**DESCRIPTION OF THE TASK:**
Copy out each line of the data that holds the string "range".

**DATA FOR ANALYSIS:**
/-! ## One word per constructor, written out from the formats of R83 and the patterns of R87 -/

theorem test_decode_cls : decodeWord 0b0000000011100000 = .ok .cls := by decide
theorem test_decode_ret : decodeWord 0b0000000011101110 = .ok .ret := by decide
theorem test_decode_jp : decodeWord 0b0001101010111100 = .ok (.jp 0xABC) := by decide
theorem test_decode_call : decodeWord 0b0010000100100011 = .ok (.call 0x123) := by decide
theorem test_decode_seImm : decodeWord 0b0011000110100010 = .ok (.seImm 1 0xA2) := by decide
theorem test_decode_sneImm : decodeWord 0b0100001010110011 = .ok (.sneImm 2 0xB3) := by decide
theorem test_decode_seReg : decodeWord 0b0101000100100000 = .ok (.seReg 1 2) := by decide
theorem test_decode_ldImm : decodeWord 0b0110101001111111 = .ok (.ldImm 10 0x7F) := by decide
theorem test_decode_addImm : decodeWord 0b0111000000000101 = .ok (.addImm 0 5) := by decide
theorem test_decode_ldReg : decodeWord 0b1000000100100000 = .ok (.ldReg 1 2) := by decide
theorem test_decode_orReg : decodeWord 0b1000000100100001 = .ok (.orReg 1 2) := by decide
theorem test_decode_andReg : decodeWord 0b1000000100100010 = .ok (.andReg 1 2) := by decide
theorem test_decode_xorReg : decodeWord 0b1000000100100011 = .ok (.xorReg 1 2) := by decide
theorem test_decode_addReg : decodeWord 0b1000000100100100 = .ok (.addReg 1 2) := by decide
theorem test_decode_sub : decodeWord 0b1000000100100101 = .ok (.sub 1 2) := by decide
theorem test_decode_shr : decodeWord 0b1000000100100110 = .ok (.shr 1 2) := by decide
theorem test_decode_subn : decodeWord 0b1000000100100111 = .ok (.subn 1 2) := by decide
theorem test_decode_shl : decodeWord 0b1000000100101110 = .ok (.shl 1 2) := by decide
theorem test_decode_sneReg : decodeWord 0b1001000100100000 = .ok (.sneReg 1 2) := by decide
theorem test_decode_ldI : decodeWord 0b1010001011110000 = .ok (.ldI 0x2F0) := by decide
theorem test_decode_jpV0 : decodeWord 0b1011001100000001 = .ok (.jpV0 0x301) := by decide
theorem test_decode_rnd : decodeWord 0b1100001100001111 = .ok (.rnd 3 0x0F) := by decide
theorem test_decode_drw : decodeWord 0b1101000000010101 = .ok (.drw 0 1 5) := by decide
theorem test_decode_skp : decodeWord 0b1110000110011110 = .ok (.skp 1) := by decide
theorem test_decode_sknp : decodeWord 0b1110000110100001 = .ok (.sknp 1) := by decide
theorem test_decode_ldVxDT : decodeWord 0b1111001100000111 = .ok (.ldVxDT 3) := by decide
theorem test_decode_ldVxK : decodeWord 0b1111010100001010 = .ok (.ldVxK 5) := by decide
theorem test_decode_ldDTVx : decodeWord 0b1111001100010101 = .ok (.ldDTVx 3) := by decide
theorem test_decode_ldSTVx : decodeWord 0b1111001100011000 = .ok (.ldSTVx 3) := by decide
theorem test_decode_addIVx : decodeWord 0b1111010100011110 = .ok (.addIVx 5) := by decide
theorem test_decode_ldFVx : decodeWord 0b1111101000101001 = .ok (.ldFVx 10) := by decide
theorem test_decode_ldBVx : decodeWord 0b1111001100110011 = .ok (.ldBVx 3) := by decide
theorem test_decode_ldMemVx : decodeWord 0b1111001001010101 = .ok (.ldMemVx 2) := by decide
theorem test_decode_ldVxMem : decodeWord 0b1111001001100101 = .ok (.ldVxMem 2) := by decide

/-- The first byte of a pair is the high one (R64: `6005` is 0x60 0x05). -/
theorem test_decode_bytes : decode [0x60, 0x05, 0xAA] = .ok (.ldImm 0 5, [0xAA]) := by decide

...

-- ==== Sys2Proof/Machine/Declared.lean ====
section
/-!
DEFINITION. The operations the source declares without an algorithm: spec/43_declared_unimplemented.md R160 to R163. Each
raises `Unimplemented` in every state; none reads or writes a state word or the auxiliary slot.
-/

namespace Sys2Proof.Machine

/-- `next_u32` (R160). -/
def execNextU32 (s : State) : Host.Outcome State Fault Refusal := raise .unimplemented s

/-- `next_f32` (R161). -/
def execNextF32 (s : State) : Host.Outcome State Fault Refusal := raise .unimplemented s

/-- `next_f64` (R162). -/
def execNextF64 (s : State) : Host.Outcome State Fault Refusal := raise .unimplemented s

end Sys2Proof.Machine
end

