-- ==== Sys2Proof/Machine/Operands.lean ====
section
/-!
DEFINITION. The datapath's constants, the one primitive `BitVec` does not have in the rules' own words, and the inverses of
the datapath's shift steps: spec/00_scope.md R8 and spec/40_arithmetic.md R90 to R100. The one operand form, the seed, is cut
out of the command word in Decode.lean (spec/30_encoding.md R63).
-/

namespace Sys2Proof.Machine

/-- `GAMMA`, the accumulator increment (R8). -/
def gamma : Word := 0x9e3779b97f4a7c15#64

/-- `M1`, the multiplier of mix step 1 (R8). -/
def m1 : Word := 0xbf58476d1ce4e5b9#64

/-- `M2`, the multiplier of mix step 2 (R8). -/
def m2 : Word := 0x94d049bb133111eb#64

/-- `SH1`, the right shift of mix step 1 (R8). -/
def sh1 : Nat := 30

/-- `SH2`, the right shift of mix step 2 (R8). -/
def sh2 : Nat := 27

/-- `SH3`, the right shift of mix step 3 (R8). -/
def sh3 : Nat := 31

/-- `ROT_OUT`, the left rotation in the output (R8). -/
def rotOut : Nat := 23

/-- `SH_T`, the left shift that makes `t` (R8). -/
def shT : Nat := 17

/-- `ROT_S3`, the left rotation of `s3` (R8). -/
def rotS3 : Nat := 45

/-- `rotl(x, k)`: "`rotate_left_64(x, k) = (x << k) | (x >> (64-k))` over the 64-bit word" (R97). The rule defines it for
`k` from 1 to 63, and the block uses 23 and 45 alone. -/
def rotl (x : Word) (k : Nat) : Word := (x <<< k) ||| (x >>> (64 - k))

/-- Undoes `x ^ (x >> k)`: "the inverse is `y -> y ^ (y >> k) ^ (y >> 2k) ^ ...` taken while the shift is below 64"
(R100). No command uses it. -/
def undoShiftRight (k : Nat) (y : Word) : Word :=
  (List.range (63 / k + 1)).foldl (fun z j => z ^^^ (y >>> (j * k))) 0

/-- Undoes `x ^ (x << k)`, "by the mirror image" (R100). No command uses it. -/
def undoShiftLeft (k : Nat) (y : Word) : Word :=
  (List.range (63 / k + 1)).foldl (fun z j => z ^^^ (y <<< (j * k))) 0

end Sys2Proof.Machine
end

---

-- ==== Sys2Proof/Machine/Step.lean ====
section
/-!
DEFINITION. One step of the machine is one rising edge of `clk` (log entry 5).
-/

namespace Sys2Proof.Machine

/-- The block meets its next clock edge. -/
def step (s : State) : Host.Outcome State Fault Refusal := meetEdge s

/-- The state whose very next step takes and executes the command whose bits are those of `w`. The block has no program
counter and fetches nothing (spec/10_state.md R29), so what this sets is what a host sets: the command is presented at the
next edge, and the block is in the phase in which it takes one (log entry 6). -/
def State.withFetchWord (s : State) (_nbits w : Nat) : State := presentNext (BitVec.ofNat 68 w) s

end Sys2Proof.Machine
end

**SOLUTION TO THIS PROBLEM:**
  (List.range (63 / k + 1)).foldl (fun z j => z ^^^ (y >>> (j * k))) 0
  (List.range (63 / k + 1)).foldl (fun z j => z ^^^ (y <<< (j * k))) 0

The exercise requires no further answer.